-- ==== Sys2Proof/Laws/Sparse.lean ====
section
/-! SUPPORT. The laws of the sparse stores: reading after writing, what a write leaves alone, and that every operation
keeps the canonical form. -/

namespace Sys2Proof.Machine

/-! ### Reading after writing -/

theorem sget_sinsert_same {n : Nat} (m : Sparse n) (k : Nat) (v : BitVec n) : sget (sinsert m k v) k = v := by
  induction m with
  | nil => simp [sinsert, sget]
  | cons p rest ih =>
    obtain ⟨j, w⟩ := p
    simp only [sinsert]
    split
    · simp [sget]
    · split
      · simp [sget]
      · next h => simp [sget, h, ih]

theorem sget_sinsert_other {n : Nat} (m : Sparse n) (k a : Nat) (v : BitVec n) (h : a ≠ k) :
    sget (sinsert m k v) a = sget m a := by
  induction m with
  | nil => simp [sinsert, sget, h]
  | cons p rest ih =>
    obtain ⟨j, w⟩ := p
    simp only [sinsert]
    split
    · simp [sget, h]
    · split
      · next e => subst e; simp [sget, h]
      · simp [sget, ih]

theorem sget_remove {n : Nat} (m : Sparse n) (k a : Nat) :
    sget (m.filter (fun p => p.1 != k)) a = if a = k then 0#n else sget m a := by
  induction m with
  | nil => simp [sget]
  | cons p rest ih =>
    obtain ⟨j, w⟩ := p
    by_cases hj : j = k
    · subst hj
      simp only [List.filter_cons, bne_self_eq_false, Bool.false_eq_true, if_false, ih, sget]
      split <;> simp_all
    · simp only [List.filter_cons, bne_iff_ne, ne_eq, hj, not_false_eq_true, if_true, sget, ih]
      by_cases ha : a = j
      · simp [ha, hj]
      · simp [ha]

/-- A read after a write: the value at the number written, every other number as before. -/
theorem sget_sset {n : Nat} (m : Sparse n) (k a : Nat) (v : BitVec n) :
    sget (sset m k v) a = if a = k then v else sget m a := by
  unfold sset
  split
  · next h => rw [sget_remove, h]
  · by_cases h : a = k
    · simp [h, sget_sinsert_same]
    · simp [h, sget_sinsert_other]

@[simp] theorem sget_nil {n : Nat} (a : Nat) : sget ([] : Sparse n) a = 0#n := rfl

/-- Clearing a range zeroes it and leaves every other number. -/
theorem sget_sclear {n : Nat} (m : Sparse n) (lo hi a : Nat) :
    sget (sclear m lo hi) a = if lo ≤ a ∧ a < hi then 0#n else sget m a := by
  unfold sclear
  induction m with
  | nil => simp [sget]
  | cons p rest ih =>
    obtain ⟨j, w⟩ := p
    by_cases hj : j < lo ∨ hi ≤ j
    · simp only [List.filter_cons, hj, decide_true, if_true, sget, ih]
      by_cases ha : a = j
      · subst ha
        have : ¬(lo ≤ a ∧ a < hi) := by omega
        simp [this]
      · simp [ha]
    · simp only [List.filter_cons, hj, decide_false, Bool.false_eq_true, if_false, ih, sget]
      by_cases ha : a = j
      · subst ha
        have : lo ≤ a ∧ a < hi := by omega
        simp [this]
      · simp [ha]

/-- A byte after `len` bytes are written from `k` up, lowest first (R8). -/
theorem sget_ssetBytes (m : Sparse 8) (k len v a : Nat) :
    sget (ssetBytes m k len v) a =
      if k ≤ a ∧ a < k + len then BitVec.ofNat 8 (v / 256 ^ (a - k)) else sget m a := by
  induction len generalizing m k v with
  | zero =>
    have : ¬(k ≤ a ∧ a < k + 0) := by omega
    rw [if_neg this]
    rfl
  | succ len ih =>
    simp only [ssetBytes, ih, sget_sset]
    by_cases h : a = k
    · subst h
      have h1 : ¬(a + 1 ≤ a ∧ a < a + 1 + len) := by omega
      have h2 : a ≤ a ∧ a < a + (len + 1) := by omega
      rw [if_neg h1, if_pos rfl, if_pos h2, Nat.sub_self, Nat.pow_zero, Nat.div_one]
    · by_cases h1 : k + 1 ≤ a ∧ a < k + 1 + len
      · have h2 : k ≤ a ∧ a < k + (len + 1) := by omega
        rw [if_pos h1, if_pos h2, Nat.div_div_eq_div_mul, ← Nat.pow_succ']
        congr 3
        omega
      · have h2 : ¬(k ≤ a ∧ a < k + (len + 1)) := by omega
        rw [if_neg h1, if_neg h, if_neg h2]

/-- Bytes that agree with a number, lowest first, are that number. -/
theorem sgetBytes_of_bytes (m : Sparse 8) (k len v : Nat)
    (h : ∀ i, i < len → sget m (k + i) = BitVec.ofNat 8 (v / 256 ^ i)) : sgetBytes m k len = v % 256 ^ len := by
  induction len generalizing k v with
  | zero => simp [sgetBytes, Nat.mod_one]
  | succ len ih =>
    have h0 := h 0 (by omega)
    simp only [Nat.add_zero, Nat.pow_zero, Nat.div_one] at h0
    have hs : sgetBytes m (k + 1) len = v / 256 % 256 ^ len := by
      apply ih
      intro i hi
      have := h (i + 1) (by omega)
      rw [show k + 1 + i = k + (i + 1) by omega, this, Nat.div_div_eq_div_mul, ← Nat.pow_succ']
    simp only [sgetBytes, h0, hs, BitVec.toNat_ofNat]
    have := Nat.mod_mul (x := v) (a := 256) (b := 256 ^ len)
    rw [show 256 ^ (len + 1) = 256 * 256 ^ len from Nat.pow_succ', this]

/-- A number read where it was written. -/
theorem sgetBytes_ssetBytes (m : Sparse 8) (k len v : Nat) : sgetBytes (ssetBytes m k len v) k len = v % 256 ^ len := by
  apply sgetBytes_of_bytes
  intro i hi
  rw [sget_ssetBytes]
  have : k ≤ k + i ∧ k + i < k + len := by omega
  simp [this]

/-- A number read where no byte has changed. -/
theorem sgetBytes_congr (m p : Sparse 8) (k len : Nat) (h : ∀ a, k ≤ a → a < k + len → sget m a = sget p a) :
    sgetBytes m k len = sgetBytes p k len := by
  induction len generalizing k with
  | zero => rfl
  | succ len ih =>
    simp only [sgetBytes]
    rw [h k (by omega) (by omega), ih]
    intro a h1 h2
    exact h a (by omega) (by omega)

/-- A number read apart from the bytes written. -/
theorem sgetBytes_ssetBytes_apart (m : Sparse 8) (k len v j n : Nat) (h : j + n ≤ k ∨ k + len ≤ j) :
    sgetBytes (ssetBytes m k len v) j n = sgetBytes m j n := by
  apply sgetBytes_congr
  intro a h1 h2
  rw [sget_ssetBytes]
  have : ¬(k ≤ a ∧ a < k + len) := by omega
  simp [this]

/-! ### The canonical form -/

/-- The canonical form in words: numbers strictly rising, no value zero. -/
theorem Sparse.wf_iff {n : Nat} (m : Sparse n) :
    Sparse.wf m = true ↔ m.Pairwise (fun p q => p.1 < q.1) ∧ ∀ p ∈ m, p.2 ≠ 0#n := by
  induction m with
  | nil => simp [Sparse.wf]
  | cons p rest ih =>
    obtain ⟨j, v⟩ := p
    match rest, ih with
    | [], _ => simp [Sparse.wf]
    | (k, w) :: rest, ih =>
      simp only [Sparse.wf, Bool.and_eq_true, bne_iff_ne, ne_eq, decide_eq_true_eq, ih]
      constructor
      · rintro ⟨⟨hv, hj⟩, hp, hz⟩
        refine ⟨List.pairwise_cons.2 ⟨?_, hp⟩, ?_⟩
        · intro q hq
          rcases List.mem_cons.1 hq with rfl | hq
          · exact hj
          · exact Nat.lt_trans hj ((List.pairwise_cons.1 hp).1 q hq)
        · intro q hq
          rcases List.mem_cons.1 hq with rfl | hq
          · exact hv
          · exact hz q hq
      · rintro ⟨h, hz⟩
        obtain ⟨ha, hp⟩ := List.pairwise_cons.1 h
        exact ⟨⟨hz _ List.mem_cons_self, ha _ List.mem_cons_self⟩, hp, fun q hq => hz q (List.mem_cons_of_mem _ hq)⟩

/-- Removing entries keeps the form. -/
theorem Sparse.wf_filter {n : Nat} (m : Sparse n) (f : Nat × BitVec n → Bool) (h : Sparse.wf m = true) :
    Sparse.wf (m.filter f) = true := by
  rw [Sparse.wf_iff] at *
  exact ⟨h.1.filter f, fun p hp => h.2 p (List.mem_filter.1 hp).1⟩

theorem mem_sinsert {n : Nat} (m : Sparse n) (k : Nat) (v : BitVec n) (p : Nat × BitVec n) (h : p ∈ sinsert m k v) :
    p = (k, v) ∨ p ∈ m := by
  induction m with
  | nil => simpa [sinsert] using h
  | cons q rest ih =>
    obtain ⟨j, w⟩ := q
    simp only [sinsert] at h
    split at h
    · exact (List.mem_cons.1 h)
    · split at h
      · rcases List.mem_cons.1 h with h | h
        · exact .inl h
        · exact .inr (List.mem_cons_of_mem _ h)
      · rcases List.mem_cons.1 h with h | h
        · exact .inr (h ▸ List.mem_cons_self)
        · exact (ih h).imp_right (List.mem_cons_of_mem _)

theorem Sparse.wf_sinsert {n : Nat} (m : Sparse n) (k : Nat) (v : BitVec n) (hv : v ≠ 0#n) (h : Sparse.wf m = true) :
    Sparse.wf (sinsert m k v) = true := by
  rw [Sparse.wf_iff] at *
  induction m with
  | nil => simpa [sinsert] using hv
  | cons p rest ih =>
    obtain ⟨j, w⟩ := p
    obtain ⟨hp, hz⟩ := h
    rw [List.pairwise_cons] at hp
    have hr := ih ⟨hp.2, fun q hq => hz q (List.mem_cons_of_mem _ hq)⟩
    simp only [sinsert]
    split
    · next hk =>
      refine ⟨List.pairwise_cons.2 ⟨?_, List.pairwise_cons.2 hp⟩, ?_⟩
      · intro q hq
        rcases List.mem_cons.1 hq with rfl | hq
        · exact hk
        · exact Nat.lt_trans hk (hp.1 q hq)
      · intro q hq
        rcases List.mem_cons.1 hq with rfl | hq
        · exact hv
        · exact hz q hq
    · split
      · next e =>
        subst e
        refine ⟨List.pairwise_cons.2 hp, ?_⟩
        intro q hq
        rcases List.mem_cons.1 hq with rfl | hq
        · exact hv
        · exact hz q (List.mem_cons_of_mem _ hq)
      · refine ⟨List.pairwise_cons.2 ⟨?_, hr.1⟩, ?_⟩
        · intro q hq
          rcases mem_sinsert _ _ _ _ hq with rfl | hq
          · show j < k
            omega
          · exact hp.1 q hq
        · intro q hq
          rcases List.mem_cons.1 hq with rfl | hq
          · exact hz _ List.mem_cons_self
          · exact hr.2 q hq

/-- Writing a value keeps the form. -/
theorem Sparse.wf_sset {n : Nat} (m : Sparse n) (k : Nat) (v : BitVec n) (h : Sparse.wf m = true) :
    Sparse.wf (sset m k v) = true := by
  unfold sset
  split
  · exact Sparse.wf_filter _ _ h
  · next hv => exact Sparse.wf_sinsert _ _ _ hv h

/-- Clearing a range keeps the form. -/
theorem Sparse.wf_sclear {n : Nat} (m : Sparse n) (lo hi : Nat) (h : Sparse.wf m = true) :
    Sparse.wf (sclear m lo hi) = true := Sparse.wf_filter _ _ h

/-- Writing bytes keeps the form. -/
theorem Sparse.wf_ssetBytes (m : Sparse 8) (k len v : Nat) (h : Sparse.wf m = true) :
    Sparse.wf (ssetBytes m k len v) = true := by
  induction len generalizing m k v with
  | zero => exact h
  | succ len ih => exact ih _ _ _ (Sparse.wf_sset _ _ _ h)

/-- Writing entries over a store keeps the form. -/
theorem Sparse.wf_soverlay {n : Nat} (m p : Sparse n) (h : Sparse.wf m = true) : Sparse.wf (soverlay m p) = true := by
  unfold soverlay
  induction p generalizing m with
  | nil => exact h
  | cons q rest ih => exact ih _ (Sparse.wf_sset _ _ _ h)

/-- A renumbered part of a store has the form. -/
theorem Sparse.wf_sslice {n : Nat} (m : Sparse n) (lo hi start : Nat) (h : Sparse.wf m = true) :
    Sparse.wf (sslice m lo hi start) = true := by
  have h1 := (Sparse.wf_iff _).1 (Sparse.wf_filter m (fun p => decide (lo ≤ p.1 ∧ p.1 < hi)) h)
  rw [Sparse.wf_iff]
  unfold sslice
  constructor
  · rw [List.pairwise_map]
    refine h1.1.imp_of_mem ?_
    intro p q hp hq hlt
    have h2 := (List.mem_filter.1 hp).2
    have h3 := (List.mem_filter.1 hq).2
    simp only [decide_eq_true_eq] at h2 h3
    omega
  · intro p hp
    obtain ⟨q, hq, rfl⟩ := List.mem_map.1 hp
    exact h1.2 q hq

/-- Two stores in the form that read alike are the same data. -/
theorem Sparse.ext_of_wf {n : Nat} (m p : Sparse n) (hm : Sparse.wf m = true) (hp : Sparse.wf p = true)
    (h : ∀ a, sget m a = sget p a) : m = p := by
  rw [Sparse.wf_iff] at hm hp
  have below : ∀ (q : Sparse n) (a : Nat), (∀ e ∈ q, a < e.1) → sget q a = 0#n := by
    intro q a hq
    induction q with
    | nil => rfl
    | cons e rest ih =>
      obtain ⟨j, v⟩ := e
      have hj : a < j := hq (j, v) List.mem_cons_self
      have : a ≠ j := by omega
      simp only [sget, this, if_false]
      exact ih (fun e he => hq e (List.mem_cons_of_mem _ he))
  induction m generalizing p with
  | nil =>
    cases p with
    | nil => rfl
    | cons q rest =>
      obtain ⟨j, v⟩ := q
      have := h j
      simp only [sget, if_true] at this
      exact absurd this.symm (hp.2 (j, v) List.mem_cons_self)
  | cons e rest ih =>
    obtain ⟨j, v⟩ := e
    cases p with
    | nil =>
      have := h j
      simp only [sget, if_true] at this
      exact absurd this (hm.2 (j, v) List.mem_cons_self)
    | cons q tail =>
      obtain ⟨k, w⟩ := q
      have hm1 := List.pairwise_cons.1 hm.1
      have hp1 := List.pairwise_cons.1 hp.1
      have hv : v ≠ 0#n := hm.2 (j, v) List.mem_cons_self
      have hw : w ≠ 0#n := hp.2 (k, w) List.mem_cons_self
      have hjk : j = k := by
        rcases Nat.lt_trichotomy j k with hlt | heq | hgt
        · exfalso
          have e1 := h j
          have : j ≠ k := by omega
          simp only [sget, if_true, this, if_false] at e1
          rw [below tail j (fun e he => Nat.lt_trans hlt (hp1.1 e he))] at e1
          exact hv e1
        · exact heq
        · exfalso
          have e1 := h k
          have : k ≠ j := by omega
          simp only [sget, if_true, this, if_false] at e1
          rw [below rest k (fun e he => Nat.lt_trans hgt (hm1.1 e he))] at e1
          exact hw e1.symm
      subst hjk
      have e1 := h j
      simp only [sget, if_true] at e1
      subst e1
      have : rest = tail := by
        refine ih tail ⟨hm1.2, fun e he => hm.2 e (List.mem_cons_of_mem _ he)⟩
          ⟨hp1.2, fun e he => hp.2 e (List.mem_cons_of_mem _ he)⟩ ?_
        intro a
        by_cases ha : a = j
        · subst ha
          rw [below rest a (fun e he => hm1.1 e he), below tail a (fun e he => hp1.1 e he)]
        · have := h a
          simpa only [sget, ha, if_false] using this
      rw [this]

end Sys2Proof.Machine
end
++++
Work instructions
Check each line of the records above, and copy those that hold the word "tail".

Answer area
    | cons q tail =>
          rw [below tail j (fun e he => Nat.lt_trans hlt (hp1.1 e he))] at e1
      have : rest = tail := by
        refine ih tail ⟨hm1.2, fun e he => hm.2 e (List.mem_cons_of_mem _ he)⟩
          rw [below rest a (fun e he => hm1.1 e he), below tail a (fun e he => hp1.1 e he)]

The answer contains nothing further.